Every resize is guarded by the safety monitor:

OOMKill detection: reverts if the container is OOMKilled after resize.
CPU throttle detection: reverts if the CPU throttle ratio exceeds 50% post-resize (queries Prometheus for container_cpu_cfs_throttled_periods_total).
Restart spike: reverts if the container restarts 2+ times post-resize.
NotReady detection: reverts if the pod loses its Ready condition.
Exponential backoff: consecutive reverts double the cooldown (capped at 16x).
LimitRange/ResourceQuota guard: skips resizes that would violate namespace LimitRange min/max constraints or exceed ResourceQuota headroom.
Degraded condition: when 3+ of the last 5 resizes are reverted, the controller sets a Degraded condition with reason HighRevertRate.
Kubernetes Events: emits Normal/Resized and Warning/Reverted events on the policy for visibility via kubectl describe.
Auto-revert: when enabled (default), the operator restores the original resources via the /resize subresource.

Cooldown enforcement prevents repeated resize attempts. See Safety System for the full design.

Cost savings estimation¶

The operator computes EstimatedMonthlySavings based on the difference between current and recommended resource requests. Pricing is configurable via AttuneDefaults or AttuneNamespaceDefaults:

spec:
  costPricing:
    cpuPerCoreHour: "0.031"     # default: $0.031
    memoryPerGiBHour: "0.004"   # default: $0.004

The formula is: (cpuCoresSaved * cpuPrice + memGiBSaved * memPrice) * 730 hours/month. View savings via kubectl attune savings or the Grafana dashboard.

Multi-container support¶

By default, the operator computes recommendations for every container in a pod, except well-known mesh and sidecar names (istio-proxy, linkerd-proxy, consul-dataplane, kuma-dp, vault-agent, Cloud SQL proxy names, and similar). That list is applied when excludeKnownSidecars is true (the default). Add more names with excludedContainers (union with the known list).

spec:
  # excludeKnownSidecars: true  # default
  excludedContainers:
    - my-company-agent   # extra skips beyond the known list

To right-size known sidecars again (pre-auto-exclude behavior):

spec:
  excludeKnownSidecars: false

Before executing a resize, the operator also checks that the total resource requests across all containers (with the new target applied) do not exceed the node's allocatable resources.

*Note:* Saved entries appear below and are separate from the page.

/-! ### The generator -/

theorem polyEval_mulRoot (g : List Byte) (c x : Byte) : polyEval (mulRoot g c) x = gmul (polyEval g x) (x ^^^ c) := by
  have hscale : (fun v => gmul v c) = gmul c := funext fun v => gmul_comm v c
  rw [mulRoot, hscale, polyEval_zipWith_xor x (by simp), polyEval_concat, polyEval_cons, polyEval_map_gmul, gmul_xor_right,
    gmul_comm c, zero_gmul, BitVec.xor_zero, BitVec.zero_xor]

/-- The roots of the generator are α^0 to α^(n-1) (43_reed_solomon.md R161). -/
theorem polyEval_generator_root {n i : Nat} (h : i < n) : polyEval (generator n) (alphaPow i) = 0#8 := by
  induction n with
  | zero => omega
  | succ n ih =>
    rw [generator, polyEval_mulRoot]
    rcases Nat.lt_succ_iff_lt_or_eq.1 h with hlt | rfl
    · rw [ih hlt, zero_gmul]
    · rw [BitVec.xor_self, gmul_zero]

/-- The generator is monic (43_reed_solomon.md R161). -/
theorem generator_eq_cons (n : Nat) : generator n = 0x01#8 :: (generator n).tail := by
  induction n with
  | zero => rfl
  | succ n ih =>
    rw [generator, ih]
    simp [mulRoot]

theorem generator_tail_length (n : Nat) : (generator n).tail.length = n := by
  rw [List.length_tail, generator_length, Nat.add_sub_cancel]

/-- At a root the generator's terms below x^n have the value x^n. -/
theorem polyEval_generator_tail {n i : Nat} (h : i < n) :
    polyEval (generator n).tail (alphaPow i) = gpow (alphaPow i) n := by
  have hroot := polyEval_generator_root h
  rw [generator_eq_cons, polyEval_cons, one_gmul, generator_tail_length] at hroot
  exact (BitVec.xor_eq_zero_iff.1 hroot).symm

/-! ### One shift -/

theorem rsShift_eq (g reg : List Byte) (d : Byte) : rsShift g reg d =
    List.zipWith (· ^^^ ·) (reg.tail ++ [0#8]) (g.map (gmul (d ^^^ reg.headD 0#8))) := by
  rw [List.zipWith_map_right]
  rfl

/-- Where the generator vanishes, a shift multiplies the register's value by x and adds the data byte at x^n. -/
theorem polyEval_rsShift {g reg : List Byte} (d x : Byte) (hlen : reg.length = g.length)
    (hroot : polyEval g x = gpow x g.length) (hpos : 0 < g.length) :
    polyEval (rsShift g reg d) x = gmul (polyEval reg x) x ^^^ gmul d (gpow x g.length) := by
  obtain ⟨r, reg, rfl⟩ := List.exists_cons_of_length_pos (hlen ▸ hpos)
  have hpow : gpow x g.length = gmul (gpow x reg.length) x := by rw [← hlen, List.length_cons, gpow]
  rw [rsShift_eq, polyEval_zipWith_xor x (by simpa using hlen), polyEval_map_gmul, hroot, List.tail_cons, List.headD_cons,
    polyEval_concat, polyEval_cons, hpow, gmul_xor_left, gmul_xor_left, gmul_assoc]
  simp only [BitVec.xor_zero]
  ac_rfl

theorem rsParity_concat (d : List Byte) (v : Byte) (n : Nat) :
    rsParity (d ++ [v]) n = rsShift (generator n).tail (rsParity d n) v := by
  rw [rsParity, List.foldl_append]
  rfl

theorem rsParity_nil (n : Nat) : rsParity [] n = List.replicate n 0#8 := rfl

theorem polyEval_zeros (n : Nat) (x : Byte) : polyEval (List.replicate n 0#8) x = 0#8 := by
  induction n with
  | zero => rfl
  | succ n ih => rw [List.replicate_succ, polyEval_cons, ih, zero_gmul, BitVec.xor_zero]

/-- At a root of the generator the parity has the value of the data times x^n (43_reed_solomon.md R162). -/
theorem polyEval_rsParity (d : List Byte) {n i : Nat} (h : i < n) :
    polyEval (rsParity d n) (alphaPow i) = gmul (polyEval d (alphaPow i)) (gpow (alphaPow i) n) := by
  induction d using List.reverseRecOn with
  | nil => rw [rsParity_nil, polyEval_zeros, polyEval_nil, zero_gmul]
  | append_singleton d v ih =>
    have hlen := generator_tail_length n
    rw [rsParity_concat, polyEval_rsShift v _ ((rsParity_length d n).trans hlen.symm) (by rw [polyEval_generator_tail h, hlen])
      (by omega), ih, hlen, polyEval_concat, gmul_xor_left, gmul_assoc, gmul_assoc, gmul_comm (gpow _ _)]

/-! ### The register byte by byte -/

theorem rsShift_getElem {g reg : List Byte} {d : Byte} {j : Nat} (hj : j < (rsShift g reg d).length) (hg : j < g.length) :
    (rsShift g reg d)[j] = reg.getD (j + 1) 0#8 ^^^ gmul (d ^^^ reg.getD 0 0#8) g[j] := by
  cases reg with
  | nil => simp [rsShift]
  | cons r reg =>
    simp only [rsShift, List.getElem_zipWith, List.headD_cons, List.tail_cons, List.getD_cons_zero, List.getD_cons_succ]
    congr 1
    rcases Nat.lt_or_ge j reg.length with hlt | hge
    · simp [hlt]
    · simp [hge, List.getElem_append_right]

theorem getD_zipWith_xor {r r' : List Byte} (h : r.length = r'.length) (j : Nat) :
    (List.zipWith (· ^^^ ·) r r').getD j 0#8 = r.getD j 0#8 ^^^ r'.getD j 0#8 := by
  rcases Nat.lt_or_ge j r.length with hj | hj
  · simp [hj, h ▸ hj]
  · simp [hj, h ▸ hj]

/-- One shift is linear in the register and the data byte. -/
theorem rsShift_xor {g r r' : List Byte} (d d' : Byte) (hr : r.length = g.length) (hr' : r'.length = g.length) :
    rsShift g (List.zipWith (· ^^^ ·) r r') (d ^^^ d') =
      List.zipWith (· ^^^ ·) (rsShift g r d) (rsShift g r' d') := by
  have hzip : (List.zipWith (· ^^^ ·) r r').length = g.length := by simp [hr, hr']
  refine List.ext_getElem (by simp [rsShift_length, hr, hr']) fun j hj _ => ?_
  have hg : j < g.length := by rwa [rsShift_length _ hzip] at hj
  simp only [List.getElem_zipWith, rsShift_getElem _ hg, getD_zipWith_xor (hr.trans hr'.symm)]
  rw [show d ^^^ d' ^^^ (r.getD 0 0#8 ^^^ r'.getD 0 0#8) = (d ^^^ r.getD 0 0#8) ^^^ (d' ^^^ r'.getD 0 0#8) by ac_rfl, gmul_xor_left]
  ac_rfl

theorem foldl_rsShift_xor {g : List Byte} {d d' r r' : List Byte} (hd : d.length = d'.length) (hr : r.length = g.length)
    (hr' : r'.length = g.length) :
    (List.zipWith (· ^^^ ·) d d').foldl (rsShift g) (List.zipWith (· ^^^ ·) r r') =
      List.zipWith (· ^^^ ·) (d.foldl (rsShift g) r) (d'.foldl (rsShift g) r') := by
  induction d generalizing d' r r' with
  | nil => simp [List.eq_nil_of_length_eq_zero hd.symm]
  | cons v d ih =>
    obtain ⟨v', d', rfl⟩ := List.exists_cons_of_length_eq_add_one hd.symm
    rw [List.zipWith_cons_cons, List.foldl_cons, List.foldl_cons, List.foldl_cons, rsShift_xor v v' hr hr']
    exact ih (Nat.succ.inj hd) (rsShift_length v hr) (rsShift_length v' hr')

Prometheus auto-discovery¶

The Prometheus address is resolved in order:

spec.metricsSource.prometheus.address on the AttunePolicy
spec.metricsSource.prometheus.address on an AttuneNamespaceDefaults resource in the same namespace
spec.metricsSource.prometheus.address on an AttuneDefaults resource
Auto-discovery: Prometheus Operator CRD (monitoring.coreos.com/v1 Prometheus)
Auto-discovery: well-known service names (prometheus-server, prometheus-kube-prometheus-prometheus) in common namespaces

If all five fail, the policy enters PrometheusUnavailable status.

Conflict detection¶

The operator detects:

VPA conflicts: warns when a VPA targets the same workload.
HPA coexistence: logs a notice and adjusts only requests (not replicas).
Policy overlap: higher-weight policies take precedence when multiple AttunePolicies match the same workload.
Active rollouts: skips resizing during an in-progress deployment rollout.
Opt-out annotation: workloads with attune.io/skip: "true" are ignored.